(Dataset items)

:::::

theorem groupBy_cover {α : Type} (f : α → Nat) (l : List α) (x : α) (h : x ∈ l) : ∃ g ∈ groupBy f l, x ∈ g ∧ ∀ y ∈ g, f y = f x := by
  unfold groupBy
  refine ⟨l.filter fun y => f y = f x, List.mem_map.2 ⟨f x, (keys_mem f l []).1 x h, rfl⟩, by simp [h], ?_⟩
  intro y hy; simpa using (List.mem_filter.1 hy).2

theorem groupBy_back {α : Type} (f : α → Nat) (l : List α) (g : List α) (h : g ∈ groupBy f l) : ∃ x ∈ l, x ∈ g ∧ ∀ y ∈ g, f y = f x ∧ y ∈ l := by
  unfold groupBy at h
  obtain ⟨k, hk, rfl⟩ := List.mem_map.1 h
  rcases (keys_mem f l []).2.2 k hk with h | ⟨x, hx, rfl⟩
  · simp at h
  · refine ⟨x, hx, by simp [hx], fun y hy => ?_⟩
    obtain ⟨h1, h2⟩ := List.mem_filter.1 hy
    exact ⟨by simpa using h2, h1⟩

theorem gang_cover (l : List Elem) (x : Elem) (h : x ∈ l) (hl : x.lane < 128) : ∃ g ∈ byGangLine l, x ∈ g ∧ ∀ y ∈ g, y.place / 128 = x.place / 128 := by
  unfold byGangLine
  obtain ⟨g, h1, h2, h3⟩ := groupBy_cover (fun e : Elem => e.place / 128) (l.filter fun e => e.lane / 32 = x.lane / 32) x (by simp [h])
  exact ⟨g, List.mem_flatMap.2 ⟨x.lane / 32, List.mem_range.2 (by omega), h1⟩, h2, h3⟩

theorem gang_back (l : List Elem) (g : List Elem) (h : g ∈ byGangLine l) : ∃ x ∈ l, x ∈ g ∧ ∀ y ∈ g, y.place / 128 = x.place / 128 ∧ y ∈ l := by
  unfold byGangLine at h
  obtain ⟨n, _, h⟩ := List.mem_flatMap.1 h
  obtain ⟨x, h1, h2, h3⟩ := groupBy_back _ _ _ h
  exact ⟨x, (List.mem_filter.1 h1).1, h2, fun y hy => ⟨(h3 y hy).1, (List.mem_filter.1 (h3 y hy).2).1⟩⟩

theorem line_of (g : List Elem) (x : Elem) (h : x ∈ g) (hs : ∀ y ∈ g, y.place / 128 = x.place / 128) : lineOfGroup g = x.place / 128 := by
  unfold lineOfGroup
  cases g with
  | nil => simp at h
  | cons y g => exact hs y (by simp)

/-- The lanes that translate, as elements. -/
def devElems (v : View) (place : Nat → Option Nat) (addr : Nat → Quad) (data cmp : Nat → List Byte) : List Elem :=
  v.lanes.filterMap fun j => (place j).map fun a => { elemOf addr data cmp j with place := a }

theorem mem_dev (v : View) (place : Nat → Option Nat) (addr : Nat → Quad) (data cmp : Nat → List Byte) (e : Elem) :
    e ∈ devElems v place addr data cmp ↔ ∃ j a, j < 128 ∧ v.active j = true ∧ place j = some a ∧ e = { lane := j, va := addr j, place := a, data := data j, cmp := cmp j } := by
  unfold devElems
  rw [List.mem_filterMap]
  constructor
  · rintro ⟨j, hj, h⟩
    have := (mem_lanes v j).1 hj
    cases hp : place j with
    | none => rw [hp] at h; simp at h
    | some a => rw [hp] at h; simp at h; exact ⟨j, a, this.1, this.2, hp, h.symm⟩
  · rintro ⟨j, a, h1, h2, h3, rfl⟩
    exact ⟨j, (mem_lanes v j).2 ⟨h1, h2⟩, by rw [h3]; rfl⟩

/-- The requests of a kind cover its lanes: each names the line of a lane, and each lane is in one. -/
structure Covers (v : View) (k : MemKind) (place : Nat → Option Nat) (addr : Nat → Quad) (data cmp : Nat → List Byte) (carries : Nat → Nat → ReqBody → Prop) : Prop where
  cover : ∀ j a, j < 128 → v.active j = true → place j = some a → ∃ x ∈ devRequests k (devElems v place addr data cmp), x.1 = a / 128 ∧ carries j a x.2
  back : ∀ x ∈ devRequests k (devElems v place addr data cmp), ∃ j a, j < 128 ∧ v.active j = true ∧ place j = some a ∧ x.1 = a / 128

/-- From groups of one line each. -/
theorem covers_of (v : View) (k : MemKind) (place : Nat → Option Nat) (addr : Nat → Quad) (data cmp : Nat → List Byte) (carries : Nat → Nat → ReqBody → Prop)
    (G : List (List Elem)) (body : List Elem → ReqBody) (hk : devRequests k (devElems v place addr data cmp) = G.map fun g => (lineOfGroup g, body g))
    (hc : ∀ e, e ∈ devElems v place addr data cmp → ∃ g ∈ G, e ∈ g ∧ ∀ y ∈ g, y.place / 128 = e.place / 128)
    (hb : ∀ g ∈ G, ∃ e, e ∈ devElems v place addr data cmp ∧ e ∈ g ∧ ∀ y ∈ g, y.place / 128 = e.place / 128)
    (hcar : ∀ g ∈ G, ∀ j a, ({ lane := j, va := addr j, place := a, data := data j, cmp := cmp j } : Elem) ∈ g → carries j a (body g)) :
    Covers v k place addr data cmp carries := by
  constructor
  · intro j a h1 h2 h3
    obtain ⟨g, hg, he, hs⟩ := hc _ ((mem_dev v place addr data cmp _).2 ⟨j, a, h1, h2, h3, rfl⟩)
    refine ⟨(lineOfGroup g, body g), by rw [hk]; exact List.mem_map.2 ⟨g, hg, rfl⟩, line_of g _ he hs, hcar g hg j a he⟩
  · intro x hx
    rw [hk] at hx
    obtain ⟨g, hg, rfl⟩ := List.mem_map.1 hx
    obtain ⟨e, he, he2, hs⟩ := hb g hg
    obtain ⟨j, a, h1, h2, h3, rfl⟩ := (mem_dev v place addr data cmp e).1 he
    exact ⟨j, a, h1, h2, h3, line_of g _ he2 hs⟩

theorem dev_lane (v : View) (place : Nat → Option Nat) (addr : Nat → Quad) (data cmp : Nat → List Byte) (e : Elem) (h : e ∈ devElems v place addr data cmp) : e.lane < 128 := by
  obtain ⟨j, a, h1, _, _, rfl⟩ := (mem_dev v place addr data cmp e).1 h; exact h1

theorem gang_covers (v : View) (k : MemKind) (place : Nat → Option Nat) (addr : Nat → Quad) (data cmp : Nat → List Byte) (carries : Nat → Nat → ReqBody → Prop)
    (body : List Elem → ReqBody) (hk : ∀ l, devRequests k l = (byGangLine l).map fun g => (lineOfGroup g, body g))
    (hcar : ∀ (g : List Elem) j a, ({ lane := j, va := addr j, place := a, data := data j, cmp := cmp j } : Elem) ∈ g → carries j a (body g)) :
    Covers v k place addr data cmp carries :=
  covers_of v k place addr data cmp carries _ body (hk _) (fun e he => gang_cover _ e he (dev_lane v place addr data cmp e he))
    (fun g hg => by obtain ⟨x, h1, h2, h3⟩ := gang_back _ g hg; exact ⟨x, h1, h2, fun y hy => (h3 y hy).1⟩) fun g _ => hcar g

theorem line_covers (v : View) (k : MemKind) (place : Nat → Option Nat) (addr : Nat → Quad) (data cmp : Nat → List Byte) (carries : Nat → Nat → ReqBody → Prop)
    (body : List Elem → ReqBody) (hk : ∀ l, devRequests k l = (groupBy (fun e => e.place / 128) l).map fun g => (lineOfGroup g, body g))
    (hcar : ∀ (g : List Elem) j a, ({ lane := j, va := addr j, place := a, data := data j, cmp := cmp j } : Elem) ∈ g → carries j a (body g)) :
    Covers v k place addr data cmp carries :=
  covers_of v k place addr data cmp carries _ body (hk _) (fun e he => groupBy_cover _ _ e he)
    (fun g hg => by obtain ⟨x, h1, h2, h3⟩ := groupBy_back _ _ g hg; exact ⟨x, h1, h2, fun y hy => (h3 y hy).1⟩) fun g _ => hcar g

theorem place_covers (v : View) (k : MemKind) (place : Nat → Option Nat) (addr : Nat → Quad) (data cmp : Nat → List Byte) (carries : Nat → Nat → ReqBody → Prop)
    (body : List Elem → ReqBody) (hk : ∀ l, devRequests k l = (groupBy Elem.place l).map fun g => (lineOfGroup g, body g))
    (hcar : ∀ (g : List Elem) j a, ({ lane := j, va := addr j, place := a, data := data j, cmp := cmp j } : Elem) ∈ g → (∀ y ∈ g, y.place = a) → carries j a (body g)) :
    Covers v k place addr data cmp carries := by
  constructor
  · intro j a h1 h2 h3
    obtain ⟨g, hg, he, hs⟩ := groupBy_cover Elem.place _ _ ((mem_dev v place addr data cmp _).2 ⟨j, a, h1, h2, h3, rfl⟩)
    refine ⟨(lineOfGroup g, body g), by rw [hk]; exact List.mem_map.2 ⟨g, hg, rfl⟩, line_of g _ he (fun y hy => by rw [hs y hy]), hcar g j a he hs⟩
  · intro x hx
    rw [hk] at hx
    obtain ⟨g, hg, rfl⟩ := List.mem_map.1 hx
    obtain ⟨e, he, he2, hs⟩ := groupBy_back _ _ g hg
    obtain ⟨j, a, h1, h2, h3, rfl⟩ := (mem_dev v place addr data cmp e).1 he
    exact ⟨j, a, h1, h2, h3, line_of g _ he2 (fun y hy => by rw [(hs y hy).1])⟩

theorem all_covers (v : View) (k : MemKind) (place : Nat → Option Nat) (addr : Nat → Quad) (data cmp : Nat → List Byte) (carries : Nat → Nat → ReqBody → Prop)
    (body : List Elem → ReqBody) (hk : ∀ l, devRequests k l = if l.isEmpty then [] else [(lineOfGroup l, body l)])
    (hone : ∀ j k a b, j < 128 → k < 128 → v.active j = true → v.active k = true → place j = some a → place k = some b → a / 128 = b / 128)
    (hcar : ∀ (g : List Elem) j a, ({ lane := j, va := addr j, place := a, data := data j, cmp := cmp j } : Elem) ∈ g → carries j a (body g)) :
    Covers v k place addr data cmp carries := by
  have hsame : ∀ e, e ∈ devElems v place addr data cmp → ∀ y ∈ devElems v place addr data cmp, y.place / 128 = e.place / 128 := by
    intro e he y hy
    obtain ⟨j, a, h1, h2, h3, rfl⟩ := (mem_dev v place addr data cmp e).1 he
    obtain ⟨j', a', h1', h2', h3', rfl⟩ := (mem_dev v place addr data cmp y).1 hy
    exact hone _ _ _ _ h1' h1 h2' h2 h3' h3
  refine covers_of v k place addr data cmp carries (if (devElems v place addr data cmp).isEmpty then [] else [devElems v place addr data cmp]) body ?_ ?_ ?_ fun g _ => hcar g
  · rw [hk]; split <;> rfl
  · intro e he
    have : (devElems v place addr data cmp).isEmpty = false := by rw [Bool.eq_false_iff]; intro h; rw [List.isEmpty_iff] at h; rw [h] at he; simp at he
    rw [this]
    exact ⟨_, by simp, he, hsame e he⟩
  · intro g hg
    split at hg
    · simp at hg
    · next h =>
      have : g = devElems v place addr data cmp := by simpa using hg
      subst this
      cases hq : devElems v place addr data cmp with
      | nil => rw [hq] at h; simp at h
      | cons e l => exact ⟨e, by simp, by simp, fun y hy => by rw [← hq] at hy; exact hsame e (by rw [hq]; simp) y hy⟩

:::::

§ Task to complete
Of the entries listed above, reproduce only the lines starting at the line containing "exact ⟨by simpa using h2, h1⟩" and ending at the line containing "exact ⟨g, List.mem_flatMap.2". Include both, exactly as they stand.

§ Written answer
    exact ⟨by simpa using h2, h1⟩

theorem gang_cover (l : List Elem) (x : Elem) (h : x ∈ l) (hl : x.lane < 128) : ∃ g ∈ byGangLine l, x ∈ g ∧ ∀ y ∈ g, y.place / 128 = x.place / 128 := by
  unfold byGangLine
  obtain ⟨g, h1, h2, h3⟩ := groupBy_cover (fun e : Elem => e.place / 128) (l.filter fun e => e.lane / 32 = x.lane / 32) x (by simp [h])
  exact ⟨g, List.mem_flatMap.2 ⟨x.lane / 32, List.mem_range.2 (by omega), h1⟩, h2, h3⟩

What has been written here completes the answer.